The security situation was not quite this quiet before the spring militia uprising, but it was close. “As we came in last fall,” McLamb explained, “the situation was changing from a kinetic, lethal fight to much more precise targeting,” allowing 1-502 to spend the winter focusing not so much on raiding and patrolling as on building the capabilities of the Iraqi military units in the area.
That is a far cry from the battalion’s previous tour in Iraq, which many its sergeants and captains remember with mixed emotions. On that deployment, which began in the fall of 2005 and ended a year later, 1-502 patrolled the rural Yusufiyah district, just south of Baghdad in the area then known as the “Triangle of Death.” At a small outpost in the battalion’s sector, one platoon sergeant recalled: “Any kind of IED you can imagine, we got hit with, and more than once. Mortars, small arms fire, RPGs, complex ambushes – it was hardcore al Qaeda down there, and they threw everything at us.” Half joking, he added, “It was a lot of fun.”

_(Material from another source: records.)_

/-- Settles O34, from STATUS bit by bit (`getLsbD_statusWord`). -/
theorem statusFields : Obligations.StatusFields :=
  ⟨fun s hr => exec_readReg_mapped hr (r := .status) rfl, getLsbD_statusWord, afterPowerOn_statusWord⟩

/-- Settles O35, by the four widths of a ready block. -/
theorem rateAndDigestBytesFollowVariant : Obligations.RateAndDigestBytesFollowVariant := by
  intro s hr
  have four : (s.rate = 144 ∧ s.digestBytes = 28) ∨ (s.rate = 136 ∧ s.digestBytes = 32) ∨
      (s.rate = 104 ∧ s.digestBytes = 48) ∨ (s.rate = 72 ∧ s.digestBytes = 64) := by
    rw [State.rate, State.digestBytes]
    obtain hv | hv | hv | hv := hr.variant_legal <;> simp [hv, rateOf, digestBytesOf]
  exact ⟨s.rate, s.digestBytes, rfl, rfl, by omega, by omega, by omega, exec_readReg_mapped hr (r := .rate) rfl,
    exec_readReg_mapped hr (r := .digestBytes) rfl⟩

end Sys2Proof.Machine
end

section
/-! PROOFS. The bytes of BUF beyond BUFLEN (10_state.md R25, 92_eei_decisions.md D22): each operation of the block takes
two states that differ in them alone to two such states. -/

namespace Sys2Proof.Machine

/-! ## States that differ beyond BUFLEN alone -/

/-- `SameVisible` as one state with another BUF: every other field of the two is then equal by definition. -/
theorem SameVisible.exists_buf {s t : State} (h : SameVisible s t) :
    ∃ B : Buffer, (∀ k : Nat, k < s.bufLen.toNat → s.buf[k]? = B[k]?) ∧ t = { s with buf := B } := by
  obtain ⟨hl, hv, hn, hb, hc, hp, hf, hi, hg, hq, hr, hw⟩ := h
  refine ⟨t.buf, hb, ?_⟩
  rw [hl, hv, hn, hc, hp, hf, hi, hg, hq, hr, hw]

theorem sameVisible_buf (s : State) {B : Buffer} (hB : ∀ k : Nat, k < s.bufLen.toNat → s.buf[k]? = B[k]?) :
    SameVisible s { s with buf := B } :=
  ⟨rfl, rfl, rfl, hB, rfl, rfl, rfl, rfl, rfl, rfl, rfl, rfl⟩

theorem SameVisible.refl (s : State) : SameVisible s s := sameVisible_buf s fun _ _ => rfl

/-- The first bytes of two buffers that agree there. -/
theorem take_toList_eq {B C : Buffer} {n : Nat} (h : ∀ k : Nat, k < n → B[k]? = C[k]?) :
    B.toList.take n = C.toList.take n := by
  apply List.ext_getElem?
  intro k
  by_cases hk : k < n
  · simpa [List.getElem?_take_of_lt hk] using h k hk
  · simp [hk]

/-- Every meaning begins with `accept`. -/
theorem accept_exec (i : Instr) (s : State) : accept s (exec i) = exec i s := by
  by_cases h0 : s.fault = 0x00#8
  · cases hi : s.invariantHolds with
    | false => rw [accept_breach h0 hi, exec_breach i h0 hi, raise]
    | true => exact accept_ready ((ready_iff s).mpr ⟨h0, hi⟩) _
  · rw [accept_halted h0, exec_halted i h0]

section Operations
variable {s t : State} (h : SameVisible s t)
include h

In June 2006, near Yusufiyah, a group of soldiers from the battalion’s Bravo Company committed one of the most brutal war crimes of which American troops in Iraq have been accused, raping a local girl and killing her family. Days later, in a retaliatory attack, Sunni insurgents kidnapped, tortured, and killed three soldiers from the same platoon.
“It was hard getting out of that kinetic mindset at first,” said the platoon sergeant. “We’d been through every kind of —- down in Yusufiya, Bravo Company in particular, and when we got to this place, it took a while to adjust, to realize that your life isn’t always in danger.” A lieutenant in the battalion, who was not with the unit on its last deployment, agreed. “It definitely left its mark on some of the guys,” he said. “They’d been through one of the most kinetic environments out there, with IEDs basically everywhere, and to some extent that’s what they trained for in the run-up to this deployment, too.”

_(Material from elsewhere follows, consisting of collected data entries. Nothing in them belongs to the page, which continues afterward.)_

-- ==== Sys2Proof/Word.lean ====
section
/-! DEFINITION. The datum of ORCP: every value that crosses the block is one byte (00_scope.md R8). -/

namespace Sys2Proof

/-- One byte `b[7:0]`; bit 7 is the most significant (00_scope.md R9).  Its unsigned reading `u(b)` is
`BitVec.toNat b` and its two's complement reading `s(b)` is `BitVec.toInt b`. -/
abbrev Byte := BitVec 8

end Sys2Proof
end

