-- ==== Sys2Proof/Machine/Step.lean ====
section
/-! DEFINITION. One step of the machine, and where an instruction is placed so that the next step runs it. -/

namespace Sys2Proof.Machine

/-- One step.  Parameters the spec refuses are refused (93_implementation_defined.md U6, U7). -/
def step (s : State) : Host.Outcome State Fault Refusal :=
  if s.cfg.Supported then takeTurn s else .refused .unsupportedParameters

/-- `s` with the instruction whose table bits are `w` placed where `step` takes its next instruction. -/
def State.withFetchWord (s : State) (nbits w : Nat) : State := placeWord nbits w s

end Sys2Proof.Machine
end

Yet 1-502 has, over the past year, come to be seen by many as a model of battalion-level counterinsurgency operations, both for its role in last spring’s fighting and for its aptitude for non-combat tasks, from training Iraqi troops to resettling displaced families. Major General Jeffery Hammond, the overall commander of American troops in Baghdad, cited the battalion repeatedly when describing what he sees as the way ahead in the Iraqi capital. And officers of 1st Batallion, 18th Infantry Regiment, the unit now rotating into Kadhimiya to replace 1-502, said that during their required course at the Taji Counterinsurgency Academy, their counterparts from the outgoing unit had done a thorough job passing on advice and lessons learned to them.

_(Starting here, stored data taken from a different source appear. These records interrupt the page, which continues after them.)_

-- ==== Sys2Proof/Certificates/Slice0/Obligations.lean ====
section
/-! DEFINITION. The statements for the provers.  Each docstring names the rule of spec/ it formalises or rests on. -/

open Sys2Proof Sys2Proof.Machine

/-! ### Encoding and decoding -/

/-- Decoding the bytes of a well-formed instruction gives it back, whatever follows (30_encoding.md R70, R78, R83). -/
def Obligations.DecodeInvertsEncode : Prop :=
  ∀ (i : Instr) (bytes rest : List Byte), wellFormed i = true → encode i = some bytes →
    decode (bytes ++ rest) = .ok (i, rest)

/-- Every one of the 2^24 payloads decodes to a well-formed instruction whose bytes are that frame: no bit of a frame
is dropped (30_encoding.md R80, R81). -/
def Obligations.EncodeInvertsDecodePayload : Prop :=
  ∀ op m c : Byte, encode (decodePayload op m c) = some [Config.startMarker, op, m, c] ∧
    wellFormed (decodePayload op m c) = true

/-- The outcome of a completed frame, by the tests of R79 in their order, and the row each test selects: pins by R78, the
Pause state by R149 (30_encoding.md, 60_exceptions.md).  That `00 00 00` selects the row `pause` and not `pauseBadOpcode`
is the model's reading of R85 (log entry 17); both rows pause. -/
def Obligations.CompletedFrameOutcome : Prop :=
  ∀ (op m c : Byte) (s : State),
    (op ^^^ m ≠ c →
      decodePayload op m c = .pauseChecksumFail op m c ∧
      exec (decodePayload op m c) s = .next { s with dirA := false, dirB := true, duty := 0 }) ∧
    (op ^^^ m = c → op ∉ [1, 2, 3, 4] →
      decodePayload op m c = (if op = 0 ∧ m = 0 then .pause else .pauseBadOpcode op m) ∧
      exec (decodePayload op m c) s = .next { s with dirA := false, dirB := true, duty := 0 }) ∧
    (op ^^^ m = c → op ∈ [1, 2, 3, 4] → 100 < m.toNat →
      decodePayload op m c = .pauseBadMagnitude op m ∧
      exec (decodePayload op m c) s = .next { s with dirA := false, dirB := true, duty := 0 }) ∧
    (op ^^^ m = c → m.toNat ≤ 100 →
      (op = 1 → decodePayload op m c = .forward m ∧
        exec (decodePayload op m c) s = .next { s with dirA := false, dirB := false, duty := m }) ∧
      (op = 2 → decodePayload op m c = .right m ∧
        exec (decodePayload op m c) s = .next { s with dirA := false, dirB := true, duty := m }) ∧
      (op = 3 → decodePayload op m c = .backward m ∧
        exec (decodePayload op m c) s = .next { s with dirA := true, dirB := true, duty := m }) ∧
      (op = 4 → decodePayload op m c = .left m ∧
        exec (decodePayload op m c) s = .next { s with dirA := true, dirB := false, duty := m }))

/-- Frame words of the spec decode to what they stand for: the Move and PAUSE words from section D8 of 95_test_vectors.md,
`FF 01 02 04` from S3, `FF 09 14 1D` from S4, `FF 01 FE FF` from P4.  The strobe words `0x10`, `0x04`, `0x02`, `0x01` are the
matches of spec/opcode_table.json; the layout of `0x4108`, `S` in the low byte and `w_data` above it, is the model's
choice (log entry 18): 30_encoding.md R83 gives the vector as notation only. -/
def Obligations.SpecWordsDecode : Prop :=
  decodeTableWord 32 0xFF010203 = some (.forward 2) ∧
  decodeTableWord 32 0xFF023230 = some (.right 50) ∧
  decodeTableWord 32 0xFF034B48 = some (.backward 75) ∧
  decodeTableWord 32 0xFF040A0E = some (.left 10) ∧
  decodeTableWord 32 0xFF000000 = some .pause ∧
  decodeTableWord 32 0xFF010204 = some (.pauseChecksumFail 1 2 4) ∧
  decodeTableWord 32 0xFF09141D = some (.pauseBadOpcode 0x09 0x14) ∧
  decodeTableWord 32 0xFF01FEFF = some (.pauseBadMagnitude 0x01 0xFE) ∧
  decodeTableWord 8 0x10 = some .reset ∧
  decodeTableWord 16 0x4108 = some (.push 0x41) ∧
  decodeTableWord 8 0x04 = some .cycle ∧
  decodeTableWord 8 0x02 = some .clear ∧
  decodeTableWord 8 0x01 = some .sample

/-- A Move frame holds no marker: opcode, magnitude and checksum have bit 7 clear and the checksum is at most 0x67
(30_encoding.md, section 7, R86). -/
def Obligations.MoveFrameHoldsNoMarker : Prop :=
  ∀ op m : Byte, isMoveOpcode op = true → magnitudeInRange m = true →
    op.toNat ≤ 4 ∧ m.toNat ≤ 100 ∧ (op ^^^ m).toNat ≤ 0x67 ∧
    op ≠ Config.startMarker ∧ m ≠ Config.startMarker ∧ op ^^^ m ≠ Config.startMarker

/-- Any asserted strobe can be taken first, and taking it leaves exactly the others asserted (60_exceptions.md R155). -/
def Obligations.AnyStrobeMayComeFirst : Prop :=
  ∀ (S : BitVec 5) (d : Byte) (l : Strobe), Strobe.asserted S .rst = false → Strobe.asserted S l = true →
    ∃ S', decodeStrobes [l] S d = some (l.operation d, S') ∧
      ∀ l', Strobe.asserted S' l' = (Strobe.asserted S l' && decide (l' ≠ l))

/-! ### Steps -/

/-- A step on asserted strobes runs the operation they decode to (20_memory.md R58, 30_encoding.md R83, 60_exceptions.md
R155), and leaves the strobes still asserted, if any, at the head of the schedule.  The schedule, and that it serves one
strobe a step, are the model's choice (log entries 5, 9). -/
def Obligations.StepRunsTheStartedOperation : Prop :=
  ∀ (s : State) (S S' : BitVec 5) (d : Byte) (order : List Strobe) (rest : List Input) (i : Instr),
    s.cfg.Supported → s.inputs = .strobes S d order :: rest → decodeStrobes order S d = some (i, S') →
    step s = exec i { s with inputs := if S' = 0 then rest else .strobes S' d order :: rest }

/-- A step on the tail of a CYCLE runs the command the completed frame decodes to, and discards the frame
(44_control_cycle.md R135, 30_encoding.md R79). -/
def Obligations.StepRunsTheCompletedFrame : Prop :=
  ∀ (s : State) (k : Nat) (rest : List Input),
    s.cfg.Supported → s.cfg.dispatchAtomic = true → s.inputs = .consumerTurn k :: rest → s.phase = .tail →
    s.newData = true →
    ∃ t, exec (decodePayload s.x0 s.x1 s.x2) { s with inputs := rest } = .next t ∧
      step s = .next { t with newData := false, phase := .idle }

/-- A step on a pass of PARSE: it finds the exit condition, or it is one POP followed by one FRAME_STEP of the byte POP
returned (20_memory.md R58, 41_framer_ops.md R102). -/
def Obligations.StepRunsPopThenFrameStep : Prop :=
  ∀ (s : State) (k : Nat) (rest : List Input),
    s.cfg.Supported → s.inputs = .consumerTurn k :: rest → s.phase = .parsing →
    (consumerCount s = 0 ∨ s.newData = true → step s = .next { s with inputs := rest, phase := .tail }) ∧
    (consumerCount s ≠ 0 → s.newData = false → s.rd.toNat < s.cfg.capacity →
      ∃ (b : Byte) (t : State), exec .pop { s with inputs := rest } = .next t ∧ t.result = .popped (some b) ∧
        step s = exec (.frameStep b) { t with result := s.result })

/-- The instruction placed by `withFetchWord` is the one the very next step runs.  A strobe word runs as the operation its
strobes decode to, for every parameter; a frame runs as the tail of a CYCLE, and with `DISPATCH_ATOMIC = false` the step
keeps the motor state it decides for three separate writes.  Where a word is placed is the model's choice (log entries
5, 13, 18), and so is that a placed frame leaves `in_frame` and `idx` as they were (log entry 29). -/
def Obligations.PlacedWordRunsNext : Prop :=
  ∀ (s : State) (nbits w : Nat) (i : Instr),
    s.cfg.Supported → decodeTableWord nbits w = some i →
    (nbits ≤ 16 → ∃ S' : BitVec 5,
      decodeStrobes [] ((byteOf w 0).setWidth 5) (byteOf w 1) = some (i, S') ∧
      step (s.withFetchWord nbits w) = exec i { s with
        inputs :=
          if S' = 0 then s.inputs else .strobes S' (byteOf w 1) [] :: s.inputs }) ∧
    (16 < nbits →
      let p : State := { s with
        x0 := byteOf w 2, x1 := byteOf w 1, x2 := byteOf w 0, newData := true, phase := .tail }
      ∃ t, exec i p = .next t ∧
        step (s.withFetchWord nbits w) = .next
          (if s.cfg.dispatchAtomic = true then { t with newData := false, phase := .idle }
           else { p with phase := .writing t.dirA t.dirB t.duty [.dirA, .dirB, .duty] }))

One captain, an artillery battery commander attached to the incoming battalion, said that McLamb’s guidance in particular had been helpful. “You read all these books about counterinsurgency and Arab culture and everything before you come out here,” he observed, “and at the COIN Academy they throw around all kinds of references that go over a lot of guys’ heads. But as far as the different elements here, and how to interact with their leaders, he really just broke it down in a way that’s going to stick with me. You could tell this is a battalion that gets it – big shoes for us to fill.”
3 Comments
Outstanding work 1-502, you have continued and upheld the standards of those who came before you. Happy to hear this news. I know you will continue to make us proud in the future. God Bless you all, always in my prayers.
1-502 took part in the June 6, 1944 D-Day invasion of Normandy in World War II. It is good to hear that they are keeping up those high standards.
May God bless them all.
Good report, Wesley Morgan. Thank you. And to the 1-502, great thanks for your terrific service and commitment to the mission. Bless your hearts, you all have stood tall and now you leave big boots.